Controller Metrics

The NSX Advanced Load Balancer system monitors Controller nodes in a Cluster. Analytics information about CPU, memory, and disk usage across Controller nodes are collected.

Background

This section explains troubleshooting crash, restart, and similar issues on the NSX Advanced Load Balancer Controller using REST API. To troubleshoot these issues, it is essential to know the processes that were running before and after a particular incident. Troubleshooting license issues also requires various metrics associated with the Controller and Service Engines(SEs).

The NSX Advanced Load Balancer Controller collects two types of analytics data. They are:

Controller Metrics: This includes CPU, memory, and disk usage information of all Controller nodes in a Cluster, tracked every minute.
Process Metrics: This includes CPU, memory and disk usage, the number of context switches, swap usage, IO-read bytes, IO-write bytes, the number of threads, and the number of files opened for each process running on Controller nodes.

Instructions

The data for controller metrics and process metrics are captured every minute and sent to the metrics manager process running on the Controller.

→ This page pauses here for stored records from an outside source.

/-- The opcode, header and body of an instruction word; an event has none. -/
def encodeParts : Instr → Option (BitVec 8 × Hdr × BitVec 32)
  | .nop h x => some (0x00#8, h, x)
  | .add h f => some (0x01#8, h, f.toBody)
  | .sub h f => some (0x02#8, h, f.toBody)
  | .andR h f => some (0x03#8, h, f.toBody)
  | .orR h f => some (0x04#8, h, f.toBody)
  | .xorR h f => some (0x05#8, h, f.toBody)
  | .shl h f => some (0x06#8, h, f.toBody)
  | .shr h f => some (0x07#8, h, f.toBody)
  | .sra h f => some (0x08#8, h, f.toBody)
  | .mul h f => some (0x09#8, h, f.toBody)
  | .mulh h f => some (0x0A#8, h, f.toBody)
  | .div h f => some (0x0B#8, h, f.toBody)
  | .rem h f => some (0x0C#8, h, f.toBody)
  | .minmax h f => some (0x0D#8, h, f.toBody)
  | .spset h f => some (0x0E#8, h, f.toBody)
  | .spinv h f => some (0x0F#8, h, f.toBody)
  | .spq h f => some (0x10#8, h, f.toBody)
  | .addi h f => some (0x11#8, h, f.toBody)
  | .andi h f => some (0x12#8, h, f.toBody)
  | .ori h f => some (0x13#8, h, f.toBody)
  | .xori h f => some (0x14#8, h, f.toBody)
  | .shli h f => some (0x15#8, h, f.toBody)
  | .shri h f => some (0x16#8, h, f.toBody)
  | .srai h f => some (0x17#8, h, f.toBody)
  | .li h f => some (0x18#8, h, f.toBody)
  | .lsh h f => some (0x19#8, h, f.toBody)
  | .bitop h f => some (0x1A#8, h, f.toBody)
  | .sptag h f => some (0x1B#8, h, f.toBody)
  | .bfx h f => some (0x1C#8, h, f.toBody)
  | .bfi h f => some (0x1D#8, h, f.toBody)
  | .cmp h f => some (0x1E#8, h, f.toBody)
  | .cmpi h f => some (0x1F#8, h, f.toBody)
  | .plog h f => some (0x20#8, h, f.toBody)
  | .br h f => some (0x21#8, h, f.toBody)
  | .call h f => some (0x22#8, h, f.toBody)
  | .jr h f => some (0x23#8, h, f.toBody)
  | .retR h f => some (0x24#8, h, f.toBody)
  | .loopLc h f => some (0x25#8, h, f.toBody)
  | .lpbrk h f => some (0x26#8, h, f.toBody)
  | .ld h f => some (0x27#8, h, f.toBody)
  | .st h f => some (0x28#8, h, f.toBody)
  | .amo h f => some (0x29#8, h, f.toBody)
  | .cas h f => some (0x2A#8, h, f.toBody)
  | .fence h f => some (0x2B#8, h, f.toBody)
  | .xfence h f => some (0x2C#8, h, f.toBody)
  | .xlat h f => some (0x2D#8, h, f.toBody)
  | .hfree h f => some (0x2E#8, h, f.toBody)
  | .hinfo h f => some (0x2F#8, h, f.toBody)
  | .qsync h f => some (0x30#8, h, f.toBody)
  | .selR h f => some (0x31#8, h, f.toBody)
  | .adr h f => some (0x32#8, h, f.toBody)
  | .taskPost h f => some (0x33#8, h, f.toBody)
  | .taskEnd h f => some (0x34#8, h, f.toBody)
  | .evtSig h f => some (0x35#8, h, f.toBody)
  | .evtWait h f => some (0x36#8, h, f.toBody)
  | .taskYield h f => some (0x37#8, h, f.toBody)
  | .apxInv h f => some (0x38#8, h, f.toBody)
  | .hunpin h f => some (0x39#8, h, f.toBody)
  | .csrr h f => some (0x3B#8, h, f.toBody)
  | .csrw h f => some (0x3C#8, h, f.toBody)
  | .csrs h f => some (0x3D#8, h, f.toBody)
  | .csrc h f => some (0x3E#8, h, f.toBody)
  | .fop h f => some (0x3F#8, h, f.toBody)
  | .ldsp h f => some (0x40#8, h, f.toBody)
  | .ldspG h f => some (0x41#8, h, f.toBody)
  | .ldspT h f => some (0x42#8, h, f.toBody)
  | .spfill h f => some (0x43#8, h, f.toBody)
  | .cpLaunch h f => some (0x44#8, h, f.toBody)
  | .cpAdv h f => some (0x45#8, h, f.toBody)
  | .cpArm h f => some (0x46#8, h, f.toBody)
  | .cpCancel h f => some (0x47#8, h, f.toBody)
  | .kvGet h f => some (0x48#8, h, f.toBody)
  | .pimMv h f => some (0x49#8, h, f.toBody)
  | .pimCfg h f => some (0x4A#8, h, f.toBody)
  | .collBsum h f => some (0x4B#8, h, f.toBody)
  | .collBar h f => some (0x4C#8, h, f.toBody)
  | .prf h f => some (0x4D#8, h, f.toBody)
  | .kvPress h f => some (0x4E#8, h, f.toBody)
  | .kvFold h f => some (0x4F#8, h, f.toBody)
  | .qzRun h f => some (0x50#8, h, f.toBody)
  | .spcopy h f => some (0x51#8, h, f.toBody)
  | .lnop h x => some (0x52#8, h, x)
  | .stsp h f => some (0x60#8, h, f.toBody)
  | .stspS h f => some (0x61#8, h, f.toBody)
  | .stspT h f => some (0x62#8, h, f.toBody)
  | .cpAdvs h f => some (0x63#8, h, f.toBody)
  | .kvPut h f => some (0x64#8, h, f.toBody)
  | .kvCommit h f => some (0x65#8, h, f.toBody)
  | .kvSquash h f => some (0x66#8, h, f.toBody)
  | .stspAdd h f => some (0x67#8, h, f.toBody)
  | .evtSigs h f => some (0x68#8, h, f.toBody)
  | .taskPosts h f => some (0x69#8, h, f.toBody)
  | .snop h x => some (0x6A#8, h, x)
  | .vfetch h f => some (0x70#8, h, f.toBody)
  | .vput h f => some (0x71#8, h, f.toBody)
  | .vmov h f => some (0x72#8, h, f.toBody)
  | .vpop h f => some (0x73#8, h, f.toBody)
  | .vbcast h f => some (0x74#8, h, f.toBody)
  | .vimm h f => some (0x75#8, h, f.toBody)
  | .vperm h f => some (0x76#8, h, f.toBody)
  | .vshuf h f => some (0x77#8, h, f.toBody)
  | .vsel h f => some (0x78#8, h, f.toBody)
  | .mset h f => some (0x79#8, h, f.toBody)
  | .vadd h f => some (0x7A#8, h, f.toBody)
  | .vsub h f => some (0x7B#8, h, f.toBody)
  | .vmul h f => some (0x7C#8, h, f.toBody)
  | .vfma h f => some (0x7D#8, h, f.toBody)
  | .vmin h f => some (0x7E#8, h, f.toBody)
  | .vmax h f => some (0x7F#8, h, f.toBody)
  | .vabs h f => some (0x80#8, h, f.toBody)
  | .vneg h f => some (0x81#8, h, f.toBody)
  | .vcmp h f => some (0x82#8, h, f.toBody)
  | .vrcp h f => some (0x83#8, h, f.toBody)
  | .vrsqrt h f => some (0x84#8, h, f.toBody)
  | .vsqrt h f => some (0x85#8, h, f.toBody)
  | .vexp2 h f => some (0x86#8, h, f.toBody)
  | .vlog2 h f => some (0x87#8, h, f.toBody)
  | .vsig h f => some (0x88#8, h, f.toBody)
  | .vtanh h f => some (0x89#8, h, f.toBody)
  | .vcvt h f => some (0x8A#8, h, f.toBody)
  | .vscale h f => some (0x8B#8, h, f.toBody)
  | .vand h f => some (0x8C#8, h, f.toBody)
  | .vor h f => some (0x8D#8, h, f.toBody)
  | .vxor h f => some (0x8E#8, h, f.toBody)
  | .vshl h f => some (0x8F#8, h, f.toBody)
  | .vshr h f => some (0x90#8, h, f.toBody)
  | .vsra h f => some (0x91#8, h, f.toBody)
  | .vredsum h f => some (0x92#8, h, f.toBody)
  | .vredmax h f => some (0x93#8, h, f.toBody)
  | .vredmin h f => some (0x94#8, h, f.toBody)
  | .vscan h f => some (0x95#8, h, f.toBody)
  | .vpack h f => some (0x96#8, h, f.toBody)
  | .vunpk h f => some (0x97#8, h, f.toBody)
  | .vclass h f => some (0x98#8, h, f.toBody)
  | .vrnd h f => some (0x99#8, h, f.toBody)
  | .vclamp h f => some (0x9A#8, h, f.toBody)
  | .vdot4 h f => some (0x9B#8, h, f.toBody)
  | .vnop h f => some (0x9C#8, h, f.toBody)
  | .cnop h x => some (0x9D#8, h, x)
  | .tcfg h f => some (0xA0#8, h, f.toBody)
  | .accAlloc h f => some (0xA1#8, h, f.toBody)
  | .accFree h f => some (0xA2#8, h, f.toBody)
  | .accZero h f => some (0xA3#8, h, f.toBody)
  | .mma h f => some (0xA4#8, h, f.toBody)
  | .mmaSp h f => some (0xA5#8, h, f.toBody)
  | .mmaBp h f => some (0xA6#8, h, f.toBody)
  | .vldAcc h f => some (0xA7#8, h, f.toBody)
  | .vstAcc h f => some (0xA8#8, h, f.toBody)
  | .tmark h f => some (0xA9#8, h, f.toBody)
  | .kat h f => some (0xAA#8, h, f.toBody)
  | .katcmp h x => some (0xAB#8, h, x)
  | .accOut h f => some (0xAC#8, h, f.toBody)
  | .mprio h f => some (0xAD#8, h, f.toBody)
  | .tmask h f => some (0xB0#8, h, f.toBody)
  | .smxMax h f => some (0xB1#8, h, f.toBody)
  | .smxExp h f => some (0xB2#8, h, f.toBody)
  | .smxResc h f => some (0xB3#8, h, f.toBody)
  | .smxMerge h f => some (0xB4#8, h, f.toBody)
  | .linFeat h f => some (0xB5#8, h, f.toBody)
  | .linPart h f => some (0xB6#8, h, f.toBody)
  | .rope h f => some (0xB7#8, h, f.toBody)
  | .vrms h f => some (0xB8#8, h, f.toBody)
  | .argmax h f => some (0xC0#8, h, f.toBody)
  | .topk h f => some (0xC1#8, h, f.toBody)
  | .topkMrg h f => some (0xC2#8, h, f.toBody)
  | .topkRd h f => some (0xC3#8, h, f.toBody)
  | .smpCfg h f => some (0xC4#8, h, f.toBody)
  | .smpDraw h f => some (0xC5#8, h, f.toBody)
  | .smpAcc h f => some (0xC6#8, h, f.toBody)
  | .rng h f => some (0xC7#8, h, f.toBody)
  | .apxBeg h f => some (0xD0#8, h, f.toBody)
  | .apxEnd h x => some (0xD1#8, h, x)
  | .trapN h f => some (0xE0#8, h, f.toBody)
  | .eret h x => some (0xE1#8, h, x)
  | .ctxSwap h f => some (0xE2#8, h, f.toBody)
  | .ctxSave h f => some (0xE3#8, h, f.toBody)
  | .ctxLoad h f => some (0xE4#8, h, f.toBody)
  | .halt h x => some (0xE5#8, h, x)
  | .brk h f => some (0xE6#8, h, f.toBody)
  | .wfe h f => some (0xE7#8, h, f.toBody)
  | .tlbInv h f => some (0xE8#8, h, f.toBody)
  | .pwrReq h f => some (0xE9#8, h, f.toBody)
  | .mchkAck h f => some (0xEA#8, h, f.toBody)
  | .hintPf h x => some (0xF0#8, h, x)
  | .hintHot h x => some (0xF1#8, h, x)
  | .hintLoop h x => some (0xF2#8, h, x)
  | .kvPutProvisional h f => some (0x64#8, h, f.toBody)
  | .unassignedOpcode w => some (opOf w, hdrOf w, bodyOf w)
  | .undefinedHint w => some (opOf w, hdrOf w, bodyOf w)
  | .packetDecode => none
  | .queueDispatch _ => none
  | .queueWordRetire _ _ => none
  | .tokenPush _ => none
  | .beltDrop _ => none
  | .postedStorePerform _ => none
  | .homeSliceFill _ => none
  | .homeWriteThrough _ => none
  | .patrolScrubRead _ => none
  | .ltTick _ => none
  | .hostSnoop _ => none
  | .hostSnoopResponse _ _ => none
  | .hostCxlMemWrite _ _ _ => none
  | .hostCxlMemRead _ => none
  | .backInvalidationResponse _ => none
  | .backInvalidationTimeout _ => none
  | .migrationCountWindow => none
  | .migrationCommit _ => none
  | .shootDown _ _ => none
  | .shootDownAck _ _ => none
  | .migrationPublish _ => none
  | .pageWalkDone _ => none
  | .pageInComplete _ => none
  | .copyEntryRelease _ _ => none
  | .copyEntryComplete _ _ _ => none
  | .matrixChunkFold _ => none
  | .accUncorrectableError _ _ _ => none
  | .pimRowComplete _ => none
  | .grant _ _ => none
  | .pwrWindowExpiry _ => none
  | .smpRequestServe _ => none
  | .topkRdPush _ => none
  | .kvHiddenLanding _ => none
  | .kvCommitResume _ => none
  | .kvPressPublish _ => none
  | .kvFoldPublish _ => none
  | .kvGetComplete _ => none
  | .qzCommandComplete _ => none
  | .collArrival _ => none
  | .collTimeout _ => none
  | .apxTrainDone _ _ => none
  | .apxSubstituteResult _ => none
  | .apxSubstituteWithdraw _ => none
  | .timerExpiry _ => none
  | .interruptEntry _ => none
  | .trapEntry _ => none
  | .hostTailWrite _ _ => none
  | .queueEnWrite _ _ => none
  | .kickParse _ => none
  | .renameCopyHome _ => none
  | .controlEval _ => none
  | .bankNodeExec _ => none
  | .sampleNodeExec _ => none
  | .hostsigNodeExec _ => none
  | .triggerFire _ => none
  | .placeInstance _ => none
  | .preempt _ => none
  | .schedCoreFailover => none
  | .heartbeatSend _ => none
  | .heartbeat _ _ _ => none
  | .periodEndJudgement _ => none
  | .accuse _ _ => none
  | .withdraw _ _ => none
  | .accusationExpiry _ _ _ => none
  | .fenceNotice _ _ => none
  | .fenceRemap _ => none
  | .fenceReceived _ => none
  | .selfTestDone _ _ => none
  | .appeal _ _ => none
  | .readmit _ _ => none
  | .retire _ _ => none
  | .lockstepMismatch _ _ _ => none
  | .monitorEvent _ _ => none
  | .monstRead _ _ _ => none
  | .thermalThrottle _ => none
  | .thermalRelease _ => none
  | .thermalTrip => none
  | .deviceReset => none
  | .functionLevelReset => none
  | .d3hotEntry => none
  | .d0Return => none
  | .pairLinkLost => none
  | .getVersion => none
  | .getCapabilities => none
  | .negotiateAlgorithms => none
  | .getDigests => none
  | .getCertificate _ => none
  | .challenge _ => none
  | .getMeasurements _ => none
  | .resync _ _ => none
  | .pageMap _ _ _ => none
  | .pageRemap _ _ _ => none
  | .pageUnmap _ _ => none
  | .collapseReplicas _ _ => none
  | .sramProtectionMode _ _ _ => none
  | .markBankFailed _ _ _ => none
  | .kvResidentReservation _ _ _ => none
  | .tileTimerPeriod _ _ _ => none
  | .triggerEntry _ _ _ => none
  | .governorBudgets _ _ _ _ => none
  | .readmitTile _ _ => none
  | .keepFenced _ _ => none
  | .postKatTask _ _ _ _ => none
  | .coreReloadSelftest _ _ => none
  | .resumeContext _ _ => none
  | .discardContext _ _ => none
  | .discardImage _ _ => none
  | .pairLinkRetrain _ => none
  | .imageLoad _ _ => none
  | .errinjWrite _ _ => none
  | .hbcfgWrite _ _ => none
  | .spquotaWrite _ _ => none
  | .trapvecWrite _ _ => none
  | .leaseWrite _ _ => none
  | .qslipWrite _ _ => none
  | .ptrootWrite _ _ => none
  | .apxsampWrite _ _ => none
  | .registerWrite _ _ _ => none
  | .evtWaitWake _ => none
  | .wfeWake _ => none
  | .shadowSwapDone _ => none
  | .pairLinkTrained => none
  | .partnerAccessArrival _ _ _ => none
  | .pairAcknowledgement _ => none
  | .lockstepSignatureMatch _ => none
  | .d3hotRunLimitExpiry => none
  | .powerRemoval => none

The metric manager performs five-minute aggregations and writes them into the database. These metrics are thus available to authorized users through the REST API or SDK.

Example - Finding the vm_uuid

Use the following statment to find the vm_uuid for the desired Controller node:

https://10.10.24.102/api/cluster

In the above REST API call, 10.10.24.102 is the Controller IP. Below is the output of the REST API call.

{
  "nodes" : [
    {
      "ip" : {
	   "type" : "V4",
	   "addr" : "10.10.24.102"
	},
	"vm_hostname" : "node1.controller.local",
	"vm_uuid" : "005056b015e3",
	"name" : "10.10.24.102",
	"vm_mor: "vm_147457"      
    }
],
  "tenant_uuid" : "admin",
  "uuid" : "cluster-63087542-5f3b-44ec-8249-bf6428bed78f",
  "name" : "cluster-0-1"	
}

In the output, 005056b015e3 is the vm_uuid for the VM name or the Controller IP 10.10.24.102. Use this vm_uuid for the REST API calls to collect Controller metrics and process metrics.

Collecting Controller Metrics

Use the following REST API call to collect Controller metrics.

/api/analytics/metrics/controller/<vm-uuid>/?metric_id=controller_stats.avg_cpu_usage&pad_missing_data=false&limit=3&step=300

Replace vm_uuid with the vm_uuid_output of the Controller node.

Fetching Process Metrics

Use the following API call to collect data and logs for all processes running on a Controller node.
/api/analytics/metrics/controller/<vm-uuid>/?metric_id=process_stats.avg_fds&pad_missing_data=false&limit=3&step=300&obj_id=*
Use the following API call for a particular process named avi-health with PID (process ID) 14257.
/api/analytics/metrics/controller/<vm-uuid>/?metric_id=process_stats.avg_fds&pad_missing_data=false&limit=3&step=300&obj_id=avi-health:14257

Note:

For collecting metrics for a particular process, provide the value of the process name and the process ID, instead of just * for obj_id as shown in the above REST API calls.